Grelle's first success was winning back to back Oregon state titles in the 880 yard run in 1954 and 1955 for Lincoln High School in Portland.

While running for the University of Oregon he won the NCAA Men's Outdoor Track and Field Championship in 1959 after being a runner up the previous two years. Leading up to the 1960 Olympics, he won the USA Outdoor Track and Field Championships. He also added two Indoor Championships in 1965 and 1966.

In 1962, at the Mt. SAC Relays Grelle became the 4th American sub-4 minute miler. He won the Mile there three years in a row. In 1965, he briefly held the American record in the mile at 3:55.4. Nine days later, Jim Ryun improved upon the record.
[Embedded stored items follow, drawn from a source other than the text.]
/-- When a request is legal, and what it means (30_encoding.md R71, R74). -/
theorem decode_eq_ok_iff :
    decode r = .ok i ↔ ∃ f, selected r = some (f, i) ∧ Matches r.word (byteAt r.word 56) f := by
  unfold decode selected
  simp only
  split
  next unassigned => simp [unassigned]
  next => split <;> simp [Matches, *]

/-- A request is legal exactly when a row of the opcode table matches it (30_encoding.md R71). -/
theorem decodes_iff : (∃ i, decode r = .ok i) ↔ ∃ row ∈ opcodeTable, r.word &&& row.mask = row.wanted := by
  simp only [decode_eq_ok_iff]
  constructor
  · rintro ⟨i, f, row, matched⟩
    have fmt : fmtOf (byteAt r.word 56) = some f := by rw [← map_fst_selected, row, Option.map_some]
    exact ⟨_, mem_opcodeTable_iff.mpr ⟨_, by rw [tableRow, fmt, Option.map_some]⟩, matched⟩
  · rintro ⟨row, listed, matched⟩
    obtain ⟨f, fmt, rfl⟩ := Option.map_eq_some_iff.mp (tableRow_of_matches listed matched)
    rw [← map_fst_selected] at fmt
    obtain ⟨⟨f, i⟩, row, rfl⟩ := Option.map_eq_some_iff.mp fmt
    exact ⟨i, f, row, matched⟩

end

/-! ### Packed words written otherwise -/

/-- A request of format B, its reserved bytes as one field. -/
theorem packWord_eq_append_zeros (op p0 p1 p2 : Byte) : packWord op p0 p1 p2 0 0 0 = op ++ p0 ++ p1 ++ p2 ++ 0#32 := by
  apply BitVec.eq_of_toNat_eq
  rw [packWord]
  repeat rw [BitVec.toNat_append]
  simp [← Nat.shiftLeft_add, Nat.shiftLeft_or_distrib]

/-- A word with nothing but an `op` byte decodes to that operation, whatever the buffer. -/
theorem decode_of_op {op : Byte} {w : Word64} {i : Instr} {buf : List Byte} (word : packWord op 0 0 0 0 0 0 = w)
    (row : opMap op 0 0 0 0 0 0 buf = some (.z, i)) : decode ⟨w, buf⟩ = .ok i :=
  word ▸ decode_packWord row (packWord_z op)

end Sys2Proof
end

section
/-! The 128-bit event word: fields side by side are the fields placed one by one (30_encoding.md R88). -/

namespace Sys2Proof.Machine

open Sys2Proof

/-- The lower of two adjacent fields is at `lo`, the upper one just above it; the lower one ends within the word. -/
theorem evField_append {a b : Nat} (x : BitVec a) (y : BitVec b) {lo : Nat} (fits : lo + b ≤ 128) :
    evField (x ++ y) lo = evField x (lo + b) ||| evField y lo := by
  apply BitVec.eq_of_getLsbD_eq
  intro k hk
  simp only [evField, BitVec.getLsbD_or, BitVec.getLsbD_shiftLeft, BitVec.getLsbD_setWidth, BitVec.getLsbD_append]
  by_cases below : k < lo
  · simp [below, show k < lo + b by omega]
  by_cases inLower : k < lo + b
  · simp [below, inLower, show k - lo < b by omega]
  · have above : y.getLsbD (k - lo) = false := y.getLsbD_of_ge _ (by omega)
    simp [hk, below, inLower, above, Nat.sub_sub, show ¬k - lo < b by omega, show k - lo < 128 by omega,
      show k - (lo + b) < 128 by omega]

theorem evField_whole (w : BitVec 128) : evField w 0 = w := by simp [evField]

theorem evField_zeros (n lo : Nat) : evField 0#n lo = 0#128 := by simp [evField]

theorem bitVec_or_left_comm {n : Nat} (x y z : BitVec n) : x ||| (y ||| z) = y ||| (x ||| z) := by
  rw [← BitVec.or_assoc, BitVec.or_comm x, BitVec.or_assoc]

end Sys2Proof.Machine
end

section
/-! One response to each operation (30_encoding.md R87). -/

namespace Sys2Proof.Machine

open Sys2Proof

variable {i : Instr} {s t u : State}

/-- One response, 0 or a fault code, was given and the request left the port. -/
def Responded (s t : State) : Prop := ∃ k : Byte, k.toNat ≤ 8 ∧ t.rspq = s.rspq ++ [k] ∧ t.reqs = s.reqs.tail

/-- A held RX_FW: too few bytes wait, the `Read` has not failed, and nothing changes (45_rxpath.md R204). -/
def Held (i : Instr) (s t : State) : Prop := i = .rxFw ∧ s.rxq.length < 5 ∧ s.readOk = true ∧ t = s

/-- Completing an operation responds, whatever registers it wrote. -/
theorem responded_zero (hr : t.rspq = s.rspq ++ [0]) (hq : t.reqs = s.reqs.tail) : Responded s t :=
  ⟨0, by decide, hr, hq⟩

/-- Taking a fault responds, whatever registers were written before it. -/
theorem responded_code (f : FaultCode) (hr : t.rspq = s.rspq ++ [codeOf f]) (hq : t.reqs = s.reqs.tail) :
    Responded s t :=
  ⟨codeOf f, codeOf_le f, hr, hq⟩

theorem PreciseFault.responded (h : PreciseFault s t) : Responded s t := by
  obtain ⟨f, -, rfl⟩ := h
  exact responded_code f rfl rfl

theorem Transmitted.responded (h : Transmitted u t) : Responded u t := by
  obtain ⟨f, ⟨-, rfl⟩ | ⟨-, rfl⟩⟩ := h
  · exact responded_zero rfl rfl
  · exact responded_code .transport rfl rfl

theorem UpdateEffect.responded (h : UpdateEffect s t) : Responded s t := by
  obtain fault | ⟨j, -, -, rfl⟩ := h
  · exact fault.responded
  · exact responded_zero rfl rfl

/-- Every operation responds, but a held RX_FW. -/
theorem exec_responds (h : exec i s = .next t) : Responded s t ∨ Held i s t := by
  have e := exec_effect h
  cases i <;> simp only [ExecEffect] at e
  case rxFw =>
    obtain ⟨short, ok, rfl⟩ | ⟨-, rfl⟩ | ⟨a, b, -, -, rfl⟩ := e
    · exact .inr ⟨rfl, short, ok, rfl⟩
    · exact .inl (responded_code .transport rfl rfl)
    · exact .inl (responded_zero rfl rfl)
  all_goals left
  case tStart | tPause | tResume | tStop =>
    subst e
    exact responded_zero rfl rfl
  case encFwreq | encFree | tValue | tValueCs | tBytes =>
    obtain ⟨_, rfl⟩ := e
    exact responded_zero rfl rfl
  case sendFwreq | sendFree => exact e.responded
  case update => exact e.responded
  case poll =>
    obtain ⟨-, rfl⟩ | ⟨-, rfl⟩ | ⟨-, rfl⟩ | ⟨f, -, -, -, rfl⟩ := e
    · exact responded_zero rfl rfl
    · exact responded_code .transport rfl rfl
    · exact responded_zero rfl rfl
    · exact (update_effect _).responded
  case flush =>
    obtain ⟨-, rfl⟩ | ⟨v, -, rfl⟩ := e
    · exact responded_code .transport rfl rfl
    · exact responded_zero rfl rfl
  all_goals obtain fault | e := e; exact fault.responded
  case decTel | decFw | unpack | rdCar | init =>
    obtain ⟨_, _, rfl⟩ := e
    exact responded_zero rfl rfl
  case encStatus | encCmd | setConfig =>
    obtain ⟨_, rfl⟩ := e
    exact responded_zero rfl rfl
  case setState | setSpeed =>
    obtain ⟨r, sent⟩ := e
    exact sent.responded
  case sendStatus | sendCmd => exact e.responded

end Sys2Proof.Machine
end

section
/-! The statements of 30_encoding.md settled: the decoder and the encoder (R70 to R74), the literal frames (R85), the
responses (R87), the event words (R88) and the pseudo-operations (R90). -/

namespace Sys2Proof.Machine

open Sys2Proof

/-- Settles O1: each operation's packed request selects its own row, and matches it under the mask of its format. -/
theorem decodeOfEncodeIsTheOperation : Obligations.DecodeOfEncodeIsTheOperation := by
  intro i
  cases i
  case decTel | decFw => exact decode_packWord rfl (packWord_zb _)
  case rdCar | setState | setSpeed => exact decode_packWord rfl (packWord_a _ _)
  case encStatus | setConfig | sendCmd => exact decode_packWord rfl (packWord_b _ _ _ _)
  case init => exact decode_packWord rfl (packWord_e _ _ _ _ _ _)
  case encCmd => exact decode_packWord rfl (packWord_c _ _ _ _ _ _ _)
  all_goals exact decode_packWord rfl (packWord_z _)

/-- Settles O2: the operation is encoded as the packed word of its row, and a word that matches the row is that word. -/
theorem encodeOfDecodeIsTheRequest : Obligations.EncodeOfDecodeIsTheRequest := by
  intro r i h
  obtain ⟨f, row, matched⟩ := decode_eq_ok_iff.mp h
  obtain ⟨word, buffer⟩ := encode_of_opMap row
  exact ⟨word.trans matched.fmtWord_byteAt, buffer⟩

/-- Settles O3: a request that decodes matches a row. -/
theorem requestsOutsideTheTableAreIllegal : Obligations.RequestsOutsideTheTableAreIllegal := by
  intro s r rest port outside
  rcases decoded : decode r with e | i
  · simp only [step, port, decoded]
  · obtain ⟨row, listed, matched⟩ := decodes_iff.mp ⟨i, decoded⟩
    exact absurd matched (outside row listed)

/-- Settles O4: a request that matches a row decodes, and the only row it can match is that of its `op` byte. -/
theorem tableRowsDecodeAndAreDisjoint : Obligations.TableRowsDecodeAndAreDisjoint := by
  refine fun r => ⟨decodes_iff.mpr, fun row listed row' listed' matched matched' => ?_⟩
  have same : some row = some row' := by
    rw [← tableRow_of_matches listed matched, ← tableRow_of_matches listed' matched']
  exact Option.some.inj same

/-- Settles O12, by what each operation can answer. -/
theorem everyRequestGetsOneResponse : Obligations.EveryRequestGetsOneResponse := fun _ _ _ h => exec_responds h

/-- Settles O56: a concatenation is the `|||` of its parts, each placed where the event word has it. What the last line
settles is the order: but for a frame's bytes, the model names the low fields first and the statement the high ones. -/
theorem eventWordsArePackedAsSpecified : Obligations.EventWordsArePackedAsSpecified := by
  refine ⟨fun c => ?_, ?_, fun id laps ts ticks short => ?_, fun id ts => ?_, fun id ts => ?_, fun a ids => ?_,
    fun a ids => ?_, fun f => ?_⟩
  all_goals
    rw [eventWord, eq_comm, ← evField_whole (_ ++ _)]
    repeat rw [evField_append _ _ (by decide)]
    simp only [evField_zeros, BitVec.or_zero, BitVec.zero_or, Nat.reduceAdd]
  all_goals simp only [BitVec.or_assoc, BitVec.or_comm, bitVec_or_left_comm]

/-- Settles O5, by running the decoder on the eleven words. -/
theorem specWordsDecode : Obligations.SpecWordsDecode := by
  unfold Obligations.SpecWordsDecode
  decide

/-- Settles O6: every pseudo-operation is a SEND_CMD, and so a packed word of format B. -/
theorem pseudoOperationsAreSendCmdRequests : Obligations.PseudoOperationsAreSendCmdRequests := by
  intro id v request
  have packed (opsel arg : Byte) : (encode (.sendCmd id opsel arg)).word = request opsel arg :=
    packWord_eq_append_zeros 0x34 id opsel arg
  exact ⟨packed 1 v, packed 2 v, packed 3 v, packed 4 v, packed 5 v, packed 6 v, packed 0 0⟩

/-- Settles O44: none of the four operations looks at the context; what they answer depends on `Write` alone. -/
theorem literalFramesNeedNoContext : Obligations.LiteralFramesNeedNoContext := by
  refine ⟨fun buf => ⟨?_, ?_, ?_, ?_⟩, fun s => ⟨rfl, rfl, fun ok => ?_, fun bad => ?_⟩⟩
  · exact decode_of_op (op := 0x06) (by decide) rfl
  · exact decode_of_op (op := 0x07) (by decide) rfl
  · exact decode_of_op (op := 0x35) (by decide) rfl
  · exact decode_of_op (op := 0x36) (by decide) rfl
  · exact ⟨congrArg _ (transmit_of_ok ok), congrArg _ (transmit_of_ok ok)⟩
  · exact ⟨congrArg _ (transmit_of_fail bad), congrArg _ (transmit_of_fail bad)⟩

end Sys2Proof.Machine
end

section
/-! The inbound codec (40_codec_rx.md): the words of its two buffer operations, the masks of the wire bytes, the scaled
values, and the statements about DEC_TEL, DEC_FW and UNPACK settled from them. -/

namespace Sys2Proof.Machine

open Sys2Proof

/-! ### The words of the operations that read the buffer port -/

/-- A word with nothing but the `op` byte of a buffer operation decodes to that operation of the buffer. -/
theorem decode_of_op_buf {op : Byte} {w : Word64} {i : Instr} {buf : List Byte} (word : packWord op 0 0 0 0 0 0 = w)
    (row : opMap op 0 0 0 0 0 0 buf = some (.zb, i)) : decode ⟨w, buf⟩ = .ok i :=
  word ▸ decode_packWord row (packWord_zb op)

/-! ### Masks -/

/-- A mask of one bit tests that bit (00_scope.md R16). -/
theorem maskSet_twoPow (x : Byte) (k : Nat) (hk : k < 8 := by decide) :
    maskSet x (BitVec.twoPow 8 k) = x.getLsbD k := by
  have nonzero : BitVec.twoPow 8 k ≠ 0#8 := by interval_cases k <;> decide
  rw [maskSet, BitVec.and_twoPow]
  cases x.getLsbD k <;> simp [nonzero]

/-- The mask 0x7F keeps the low seven bits (30_encoding.md R78). -/
theorem powerMean_toNat (power : Byte) : (powerMean power).toNat = power.toNat % 128 := by
  rw [powerMean, BitVec.toNat_setWidth, BitVec.toNat_and]
  simp [Nat.and_two_pow_sub_one_eq_mod power.toNat 7]

/-! ### Scaled values -/

/-- A lap takes `lap_ticks` periods of 1/99.25 s (40_codec_rx.md R104). -/
theorem lapSeconds_mul (t : BitVec 16) : lapSeconds t * (9925 / 100) = t.toNat := by
  unfold lapSeconds
  ring

theorem lapSeconds_le (t : BitVec 16) : lapSeconds t ≤ 65535 * 4 / 397 := by
  have raw : (t.toNat : ℚ) ≤ 65535 := mod_cast Nat.le_of_lt_succ t.isLt
  unfold lapSeconds
  gcongr

/-- The scaled power is `power_raw` 127ths of 10 (40_codec_rx.md R110). -/
theorem powerScaled_mul (p : BitVec 7) : powerScaled p * 127 = p.toNat * 10 := by
  unfold powerScaled
  ring

theorem powerScaled_le (p : BitVec 7) : powerScaled p ≤ 10 := by
  have raw : (p.toNat : ℚ) ≤ 127 := mod_cast Nat.le_of_lt_succ p.isLt
  unfold powerScaled
  linarith

/-! ### The statements -/

/-- Settles O16: a decoder of 13 bytes and no others; its two-byte fields and timestamp are exact over the integers. -/
theorem decTelDecodesEveryFrame : Obligations.DecTelDecodesEveryFrame := by
  refine ⟨fun buf => decode_of_op_buf (op := 0x01) (by decide) rfl, fun s buf len => ?_,
    fun s b0 b1 b2 b3 b4 b5 b6 b7 b8 b9 b10 b11 b12 => ?_⟩
  · simp only [exec, execDecTel, decodeTelemetry_none len]
  · have ts : (timestamp b10 b11 b12 b4).toInt =
        (b10.toNat : Int) * 65536 + b11.toNat * 256 + b12.toNat - b4.toNat := by
      rw [timestamp_toInt]
      push_cast
      rfl
    exact ⟨_, rfl, rfl, word16_toNat b2 b3, word16_toNat b6 b5, rfl, rfl, rfl, ts, rfl⟩

/-- Settles O17: a decoder of five bytes and no others, which keeps two. -/
theorem decFwKeepsTheFirstTwoBytes : Obligations.DecFwKeepsTheFirstTwoBytes := by
  refine ⟨fun buf => decode_of_op_buf (op := 0x02) (by decide) rfl, fun s buf len => ?_, fun _ _ _ _ _ _ => rfl⟩
  simp only [exec, execDecFw, decodeFirmware_none len]

/-- Settles O18: each flag's mask is one bit, and the power mask takes the low seven. -/
theorem unpackAppliesTheMasks : Obligations.UnpackAppliesTheMasks := by
  refine ⟨fun buf => decode_of_op (op := 0x03) (by decide) rfl, fun s invalid => ?_, fun s valid => ?_⟩
  · simp [exec, execUnpack, invalid]
  · refine ⟨unpackFrame s.rxt.frame, maskSet_twoPow _ 0, maskSet_twoPow _ 1, maskSet_twoPow _ 4, rfl, rfl, rfl,
      powerMean_toNat _, maskSet_twoPow _ 7, maskSet_twoPow _ 2, maskSet_twoPow _ 3, maskSet_twoPow _ 4,
      maskSet_twoPow _ 5, maskSet_twoPow _ 6, maskSet_twoPow _ 7, rfl, rfl, ?_⟩
    simp only [exec, execUnpack, valid, if_true, complete_eq_answered, setCsr]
Ryun also relegated Grelle to a non-qualifying fourth place in the 1964 Olympic Trials. Previously in 1963, he held the American record in the 2 mile run at 8:25.2.

Grelle was inducted into the Oregon Sports Hall of Fame in 1981, to the Mt. SAC Relays Hall of Fame in 1991, and to the Oregon Ducks Hall of Fame in 1994.

Grelle died on June 13, 2020, at the age of 83.